Only one span of the listing below should come back. It runs from the line with "(.cellWatch p, 0x57#8), (.cellsChanged" through the line with "(∀ r ∈ [(Instr.maintLoopAll", and each of its lines must be reproduced exactly.

**Records for this exercise**
----------------------------------------

/-! ## The command engine -/

/-- The engine takes the first PENDING slot in the rotation that starts after the last port served, and
waits when none is PENDING; the last port served is P3 after power-on reset (R159). -/
def Obligations.EngineTakesByRotation : Prop :=
  (∀ s : State, (∀ p, (s.port p).command ≠ .pending) → s.nextTaken = none) ∧
  (∀ (s : State) (first second third : Port),
    (s.lastServed = .p1 ∧ first = .p2 ∧ second = .p3 ∧ third = .p1) ∨
    (s.lastServed = .p2 ∧ first = .p3 ∧ second = .p1 ∧ third = .p2) ∨
    (s.lastServed = .p3 ∧ first = .p1 ∧ second = .p2 ∧ third = .p3) →
    ((s.port first).command = .pending → s.nextTaken = some first) ∧
    ((s.port first).command ≠ .pending → (s.port second).command = .pending →
      s.nextTaken = some second) ∧
    ((s.port first).command ≠ .pending → (s.port second).command ≠ .pending →
      (s.port third).command = .pending → s.nextTaken = some third)) ∧
  (∀ role : Role, (State.afterReset role).lastServed = .p3)

/-- How a command completes: result code, whole result block (all 0x00 on a refusal), command state,
CMD_DONE, and the port becomes the last port served; everything else is as the command's action left it
(R159, R160). A code that names no command, 0x00 included, completes FAILED with UNKNOWN (R160, R175). -/
def Obligations.CompletionWritesAnswer : Prop :=
  (∀ (p : Port) (r : Reply) (s : State),
      let t := complete p r s
      let q := t.port p
      q.resultCode = r.code ∧
      (∀ i : Fin 24, q.result[i.val] = r.results.getD i.val 0#8) ∧
      q.command = (if r.code = .done ∨ r.code = .empty then .done else .failed) ∧
      q.holds .cmdDone = true ∧ (∀ e : Event, e ≠ .cmdDone → q.holds e = (s.port p).holds e) ∧
      t.lastServed = p ∧
      q = { s.port p with
        resultCode := q.resultCode, result := q.result, command := q.command, events := q.events } ∧
      (∀ other, other ≠ p → t.port other = s.port other) ∧
      t = { s with ports := t.ports, lastServed := t.lastServed } ∧
      (∀ code : ResultCode, (Reply.refuse code).results = [])) ∧
  (∀ (p : Port) (s : State), s.nextTaken = some p → (s.port p).code ∉ commandCodes →
      exec (.unknownCommand p) s = refusedWith p .unknown s)

/-- A command row changes nothing unless the engine's next take is that row's own command from that port: the
engine's rotation gives another port, or the slot's code is another one (log entry 4). A row of one answer
flag, action, scope or operation changes nothing either where the byte names another of them; that each of
those rows refuses a byte that names none is log entry 8. The row of a code that names no command changes
nothing where the code names one. -/
def Obligations.CommandNotTakenChangesNothing : Prop :=
  ∀ (p : Port) (s : State),
    let q := s.port p
    (∀ r ∈ [(Instr.linkUp p, 0x01#8), (.linkDown p, 0x02#8), (.linkStatus p, 0x03#8), (.counters p, 0x04#8),
        (.takeReport p, 0x11#8), (.slotAssign p, 0x20#8), (.slotFree p, 0x21#8), (.planRead p, 0x22#8),
        (.planSwitch p, 0x23#8), (.planWithdraw p, 0x24#8), (.planStatus p, 0x25#8),
        (.shapeArea p, 0x30#8), (.dropArea p, 0x31#8), (.clearArea p, 0x32#8), (.areaStatus p, 0x33#8),
        (.openChannel p, 0x40#8), (.closeChannel p, 0x41#8), (.postOrder p, 0x42#8), (.resume p, 0x44#8),
        (.channelStatus p, 0x45#8), (.takeCompletion p, 0x46#8)] ++
      [(.cellRead p, 0x50#8), (.cellSet p, 0x51#8), (.cellExchange p, 0x52#8), (.cellAdd p, 0x53#8),
        (.cellTake p, 0x54#8), (.cellTestClear p, 0x55#8), (.cellSetBit p, 0x56#8),
        (.cellWatch p, 0x57#8), (.cellsChanged p, 0x58#8), (.portReset p, 0x7F#8)],
      engineTakes s p r.2 = false → exec r.1 s = .next s) ∧
    (engineTakes s p 0x10#8 = false ∨ param q 5 ≠ 0#8 → exec (.sendService p) s = .next s) ∧
    (engineTakes s p 0x10#8 = false ∨ param q 5 = 0#8 → exec (.sendServiceAnswer p) s = .next s) ∧
    (∀ r ∈ [(Instr.maintLoopAll p, 1#8), (.maintLoopSlot p, 2#8), (.maintLoopClear p, 3#8),
        (.maintBadChecksOn p, 4#8), (.maintBadChecksOff p, 5#8), (.maintBlindOn p, 6#8),
        (.maintBlindOff p, 7#8), (.maintClearAll p, 8#8)],
      engineTakes s p 0x12#8 = false ∨
        (param q 0 ≠ r.2 ∧ 1 ≤ (param q 0).toNat ∧ (param q 0).toNat ≤ 8) → exec r.1 s = .next s) ∧
    (∀ r ∈ [(Instr.abortCurrent p, 0#8), (.abortAll p, 1#8)],
      engineTakes s p 0x43#8 = false ∨ (param q 1 ≠ r.2 ∧ (param q 1).toNat ≤ 1) →
        exec r.1 s = .next s) ∧
    (∀ r ∈ [(Instr.settingsRead p, 0#8), (.settingsWrite p, 1#8)],
      engineTakes s p 0x60#8 = false ∨ (param q 0 ≠ r.2 ∧ (param q 0).toNat ≤ 1) →
        exec r.1 s = .next s) ∧
    (s.nextTaken ≠ some p ∨ q.code ∈ commandCodes → exec (.unknownCommand p) s = .next s)

/-! ## Claims, status, counters -/

/-- LINK UP adds the port to the claim set, sets the try count to 0 and completes DONE at once, in every link
state; in ANSWERING, where R29 has the try count not changed, it keeps it: which of R24 and R29 gives way
there is the model's reading (log entry 26). In DOWN it answers a WAKE being heard, or begins a try when
neither the quiet guard nor the try timer runs; in every other case it changes nothing else (R24, R26, R28,
R29). -/
def Obligations.LinkUpAddsClaim : Prop :=
  ∀ (p : Port) (s : State), engineTakes s p 0x01#8 = true →
    let l : Link := { s.link with
      claims := s.link.claims.set p true
      tryCount := if s.link.state = .answering then s.link.tryCount else 0 }
    exec (.linkUp p) s = doneWith p [] (
      if s.link.state = .down ∧ s.link.wakeHeard = true then
        { s with
          link := { l with state := .answering, toneTimer := some .answer }
          framer := { s.framer with line := .answerTone } }
      else if s.link.state = .down ∧ s.link.quietGuard = false ∧ s.link.tryTimer = false then
        { s with
          link := { l with state := .waking, toneTimer := some .wake, tryTimer := true }
          framer := { s.framer with line := .wakeTone } }
      else { s with link := l })

/-- LINK DOWN removes the port from the claim set and completes DONE at once, in every link state. In
SYNCED and UP, with no claim left and peer DEMAND clear, the link enters LEAVING, its count at 0 and the
mismatch run 0; in WAKING, ANSWERING, ALIGNING, RESYNC and LEAVING nothing else changes (R24, R36, R95). That
the READY wait is absent in LEAVING is the model's reading (log entry 20). In DOWN the claims left decide: a
WAKE being heard is answered with auto-answer or a claim (R28), and with none heard a try begins where R26 has
it. -/
def Obligations.LinkDownRemovesClaim : Prop :=
  ∀ (p : Port) (s : State), engineTakes s p 0x02#8 = true →
    let l : Link := { s.link with claims := s.link.claims.set p false }
    let none_left := l.claims.p1 = false ∧ l.claims.p2 = false ∧ l.claims.p3 = false
    (s.link.state ≠ .down →
      exec (.linkDown p) s = doneWith p [] (
        if (s.link.state = .synced ∨ s.link.state = .up) ∧ none_left ∧ s.link.peerDemand = false then
          { s with
            link := { l with state := .leaving, leavingCount := some 0, readyWait := none }
            exchange := { s.exchange with mismatchRun := 0 } }
        else { s with link := l })) ∧
    (s.link.state = .down → none_left → s.settings.autoAnswer = false →
      exec (.linkDown p) s = doneWith p [] { s with link := l }) ∧
    (s.link.state = .down → exec (.linkDown p) s = doneWith p [] (
      if s.link.wakeHeard = true then
        if s.settings.autoAnswer = true ∨ ¬none_left then
          { s with
            link := { l with state := .answering, toneTimer := some .answer }
            framer := { s.framer with line := .answerTone } }
        else { s with link := l }
      else if ¬none_left ∧ s.link.quietGuard = false ∧ s.link.tryTimer = false ∧ s.link.tryCount < 5 then
        { s with
          link := { l with state := .waking, toneTimer := some .wake, tryTimer := true }
          framer := { s.framer with line := .wakeTone } }
      else { s with link := l }))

----------------------------------------

**Answer space**
        (.cellWatch p, 0x57#8), (.cellsChanged p, 0x58#8), (.portReset p, 0x7F#8)],
      engineTakes s p r.2 = false → exec r.1 s = .next s) ∧
    (engineTakes s p 0x10#8 = false ∨ param q 5 ≠ 0#8 → exec (.sendService p) s = .next s) ∧
    (engineTakes s p 0x10#8 = false ∨ param q 5 = 0#8 → exec (.sendServiceAnswer p) s = .next s) ∧
    (∀ r ∈ [(Instr.maintLoopAll p, 1#8), (.maintLoopSlot p, 2#8), (.maintLoopClear p, 3#8),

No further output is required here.